■ **INSTRUCTIONS FOR THE TASK**: Could you set down exactly the lines of the data below, starting at the one that holds "def State.regionsLost (s" and ending at the one that holds "none => none", both included, and only those?

■ **SUPPLIED INFORMATION**:
/-- R453, R373: a request without a response is sent again with its REQID. -/
def execRequestResendTimeout (id : BitVec 16) (s : State) : Res :=
  if s.halted then .next s else
  match s.efh.out.find? (fun q => q.id == id.toNat && q.ans.isNone) with
  | some q => .next (s.resend q)
  | none => .next s

/-- R385: the verdict on device d has been taken: regions it owns become ORPHANED; ownership orders that wait for it end with
ST_DEAD_LETTER, its offers read DEAD, and the step of each surviving party is aborted. -/
def State.regionsLost (s : State) (d : Nat) : State :=
  let s := s.regions.foldl (fun s i =>
    if s.rd (Reg.EFH_REGION0_STATE i) = 1 ∧ s.rd (Reg.EFH_REGION1_OWNER_DEV i) = d then s.wr (Reg.EFH_REGION0_STATE i) 3 else s) s
  let abort (s : State) (p : Nat) : State := (s.setBit Reg.EFH_PART_STATE_ABORT p).raise 93
  let s := (s.ord.list.filter (fun o => 0x10 ≤ o.op && o.op ≤ 0x12 && o.started && pgaDev (o.by_ 8 8) == d)).foldl (fun s o =>
    let s := s.complete o 0x20 0
    if o.op = 0x12 then s else abort s o.part) s
  (List.range 64).foldl (fun s j =>
    if s.rd (Reg.EFH_OFFER0_STATE j) = 1 ∧ pgaDev (s.rd (Reg.EFH_OFFER0_REGION j) * 2 ^ 21) = d then
      let s := s.wr (Reg.EFH_OFFER0_STATE j) 4
      let s := { s with efh := { s.efh with logCue := s.efh.logCue.insert j s.cueNow } }
      abort s (s.rd (Reg.EFH_OFFER1_TO_PART j))
    else s) s

end Sys2Proof.Machine
end

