/-- R205 SSTV: the store at aA := sB bytes of the v-register buffer from byte sC. -/
def execSstv (u : Agent) (f : BitVec 52) (s : State) : Res :=
  .next (issue u encSstv f true (fun x s =>
    let k := ctxOf u
    let b := x.sr (fC f)
    strmLen u f 1024 x s
      (if b % 64 ≠ 0 ∨ 1024 < b + x.sr (fB f) then .exc 4 b
       else strmEnd u f true
        (s.storeVa k true (s.ctxPart k) (x.ar (fA f)) (x.sr (fB f)) (fun s i n => (s.vbufGet k (b + i) n, []))))) s)

/-- R205: the encoding of SUNIT. -/
def encSunit : Enc := { major := 0x13, minor := 5, iform := true, imm := 16 }

/-- The unit with an id that a context serves: on the troupe of the entry it runs, else on the lowest troupe of its partition
that defines it. -/
def State.unitFor (s : State) (k id : Nat) : Option UnitDesc :=
  let own := match (s.ctx k).job with
    | some j => (s.physOf j.ent.troupe).bind (fun t => (s.troupe t).unit id)
    | none => none
  match own with
  | some u => some u.desc
  | none => (s.troupesOf (s.ctxPart k)).findSome? (fun t => ((s.troupe t).unit id).map (·.desc))

/-- R205 SUNIT: binds the context to unit IMM[15:0]; UNIT, DLINE and DDEL then report that unit, DLINE and DDEL zero where no
troupe of the partition defines it (log entry 109). -/
def execSunit (u : Agent) (f : BitVec 52) (s : State) : Res :=
  .next (issue u encSunit f true (fun x s =>
    let id := fIMM f
    let d := (s.unitFor (ctxOf u) id).getD {}
    .go (s.setCx u { x with unit := id, dline := d.d, ddel := d.ddel })) s)

/-! ### XFRM, major 0x14 -/

/-- R207, R287: the frequency table set of a context: its plan's TABLES, or that of its work order. -/
def State.tablesOf (s : State) (k : Nat) : Nat :=
  match (s.ctx k).job with
  | some j => j.tables
  | none =>
    if s.is1 (Reg.CRR_CTX_PLAN_EN k) then s.cohNum (pgaOff (s.rd (Reg.CRR_CTX_PLAN_PLAN k) * 64) + 8) 8
    else (s.ctx k).tables

/-- R284: read table t of a context's set into the context's table buffer. -/
def State.fetchTable (s : State) (k part tables t : Nat) : State × Fetch :=
  s.fetch k true part (tables + 512 * t) 512 (fun s b bs _ =>
    s.setCtx k { s.ctx k with tbuf := Memory.store (s.ctx k).tbuf b bs })

/-- The table bytes read last. -/
def State.tableBytes (s : State) (k : Nat) : List Byte := Memory.bytes (s.ctx k).tbuf 0 512

/-- R207, R310: the end of an XFRM that needs a table: the read waits, or its status ends the instruction, or `op` completes it. -/
def xfrmTable (u : Agent) (f : BitVec 52) (q : State × Fetch) (op : State → Body) : Body :=
  let s := q.1
  match q.2 with
  | .wait => strmWait u f s
  | .stat code va => strmStat u f false code va s
  | .ok _ => op s

/-- R207: the encoding of DCMP. -/
def encDcmp : Enc := { major := 0x14, minor := 0, d := .s, modMask := 15 }

/-- R207 DCMP: decompresses the block in slot MOD[1:0] into slot MOD[3:2]; sD[20:8] := the output byte count. -/
def execDcmp (u : Agent) (f : BitVec 52) (s : State) : Res :=
  let m := fMOD f % 4
  let d := fMOD f / 4 % 4
  .next (issue u encDcmp f (m != d) (fun x s =>
    let k := ctxOf u
    let b := s.slotBytes k m 4096
    match blockHead b with
    | none => .go (s.setCx u (x.setS (fD f) 0x30))
    | some (_, _, t, _) => xfrmTable u f (s.fetchTable k (s.ctxPart k) (s.tablesOf k) t) (fun s =>
        match decodeBlock b (s.tableBytes k) with
        | none => .go (s.setCx u ((s.cx u).setS (fD f) 0x30))
        | some (out, good) =>
          let s := s.slotPut k d 0 out (List.replicate out.length (!good))
          let s := s.setCtx k { s.ctx k with outBytes := (s.ctx k).outBytes + out.length }
          .go (s.setCx u ((s.cx u).setS (fD f) ((if good then 0 else 0x20) + 256 * out.length))))) s)

/-- R207: the encoding of ENC. -/
def encEnc : Enc := { major := 0x14, minor := 1, d := .s, b := .s, modMask := 15 }

/-- R207, R287, R452 ENC: compresses sB bytes of slot MOD[1:0] into slot MOD[3:2] with table 0. -/
def execEnc (u : Agent) (f : BitVec 52) (s : State) : Res :=
  let m := fMOD f % 4
  let d := fMOD f / 4 % 4
  .next (issue u encEnc f (m != d) (fun x s =>
    let k := ctxOf u
    let n := x.sr (fB f)
    if n % 64 ≠ 0 ∨ 4096 < n then .go (s.setCx u (x.setS (fD f) 0x30))
    else if n = 0 then .go (s.setCx u (x.setS (fD f) 0))
    else if s.slotMarked k m 0 n then .go (s.setCx u (x.setS (fD f) 0x20))
    else xfrmTable u f (s.fetchTable k (s.ctxPart k) (s.tablesOf k) 0) (fun s =>
      match encodeBlock (s.slotBytes k m n) (s.tableBytes k) with
      | none => .go (s.setCx u ((s.cx u).setS (fD f) 0x30))
      | some b =>
        let s := s.slotPut k d 0 b []
        .go (s.setCx u ((s.cx u).setS (fD f) (256 * b.length))))) s)

/-- R207: the encoding of PTRX. -/
def encPtrx : Enc := { major := 0x14, minor := 2, d := .s, b := .a, modMask := 63 }

/-- R207, R322 PTRX: converts the selected 8 B words of slot MOD[1:0] between host window addresses and PGAs. -/
def execPtrx (u : Agent) (f : BitVec 52) (s : State) : Res :=
  .next (issue u encPtrx f true (fun x s =>
    let k := ctxOf u
    let m := fMOD f % 4
    let base := 512 * (fMOD f / 4 % 8)
    let sel := x.ar (fB f)
    let conv (w : Nat) : Option Nat :=
      if w = 0 then some 0
      else if bitOf (fMOD f) 5 then s.pgaToHost (s.ctxPart k) s.hst.bar2 w else s.hostToPga (s.ctxPart k) s.hst.bar2 w
    let (s, bad) := (List.range 64).foldl (fun (q : State × Bool) i =>
      if !bitOf sel i then q
      else
        let w := leBytes ((q.1.slotBytes k m 4096).drop (base + 8 * i) |>.take 8)
        match conv w with
        | none => (q.1, true)
        | some y => (if y = w then q.1 else q.1.slotPut k m (base + 8 * i) (toLe 8 y) [], q.2)) (s, false)
    .go (s.setCx u ((s.cx u).setS (fD f) (if bad then 0x10 else 0)))) s)

/-- R207: the encoding of CRC64. -/
def encCrc64 : Enc := { major := 0x14, minor := 3, d := .num 15, b := .s, modMask := 3 }

/-- R207 CRC64: aD := the CRC-64 of bytes 0 to sB − 1 of slot MOD[1:0]; with sB zero nothing is done but the status (R15). -/
def execCrc64 (u : Agent) (f : BitVec 52) (s : State) : Res :=
  .next (issue u encCrc64 f true (fun x s =>
    let n := x.sr (fB f)
    if 4096 < n then .go (s.setCx u (x.setS (fD f) 0x30))
    else if n = 0 then .go (s.setCx u (x.setS (fD f) 0))
    else .go (s.setCx u ((x.setA (fD f) (crc64 (s.slotBytes (ctxOf u) (fMOD f % 4) n))).setS (fD f) 0))) s)

end Sys2Proof.Machine
end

■ **SOLUTION FOR THIS EXERCISE**:
def State.regionsLost (s : State) (d : Nat) : State :=
  let s := s.regions.foldl (fun s i =>
    if s.rd (Reg.EFH_REGION0_STATE i) = 1 ∧ s.rd (Reg.EFH_REGION1_OWNER_DEV i) = d then s.wr (Reg.EFH_REGION0_STATE i) 3 else s) s
  let abort (s : State) (p : Nat) : State := (s.setBit Reg.EFH_PART_STATE_ABORT p).raise 93
  let s := (s.ord.list.filter (fun o => 0x10 ≤ o.op && o.op ≤ 0x12 && o.started && pgaDev (o.by_ 8 8) == d)).foldl (fun s o =>
    let s := s.complete o 0x20 0
    if o.op = 0x12 then s else abort s o.part) s
  (List.range 64).foldl (fun s j =>
    if s.rd (Reg.EFH_OFFER0_STATE j) = 1 ∧ pgaDev (s.rd (Reg.EFH_OFFER0_REGION j) * 2 ^ 21) = d then
      let s := s.wr (Reg.EFH_OFFER0_STATE j) 4
      let s := { s with efh := { s.efh with logCue := s.efh.logCue.insert j s.cueNow } }
      abort s (s.rd (Reg.EFH_OFFER1_TO_PART j))
    else s) s

end Sys2Proof.Machine
end

/-- R205 SSTV: the store at aA := sB bytes of the v-register buffer from byte sC. -/
def execSstv (u : Agent) (f : BitVec 52) (s : State) : Res :=
  .next (issue u encSstv f true (fun x s =>
    let k := ctxOf u
    let b := x.sr (fC f)
    strmLen u f 1024 x s
      (if b % 64 ≠ 0 ∨ 1024 < b + x.sr (fB f) then .exc 4 b
       else strmEnd u f true
        (s.storeVa k true (s.ctxPart k) (x.ar (fA f)) (x.sr (fB f)) (fun s i n => (s.vbufGet k (b + i) n, []))))) s)

/-- R205: the encoding of SUNIT. -/
def encSunit : Enc := { major := 0x13, minor := 5, iform := true, imm := 16 }

/-- The unit with an id that a context serves: on the troupe of the entry it runs, else on the lowest troupe of its partition
that defines it. -/
def State.unitFor (s : State) (k id : Nat) : Option UnitDesc :=
  let own := match (s.ctx k).job with
    | some j => (s.physOf j.ent.troupe).bind (fun t => (s.troupe t).unit id)
    | none => none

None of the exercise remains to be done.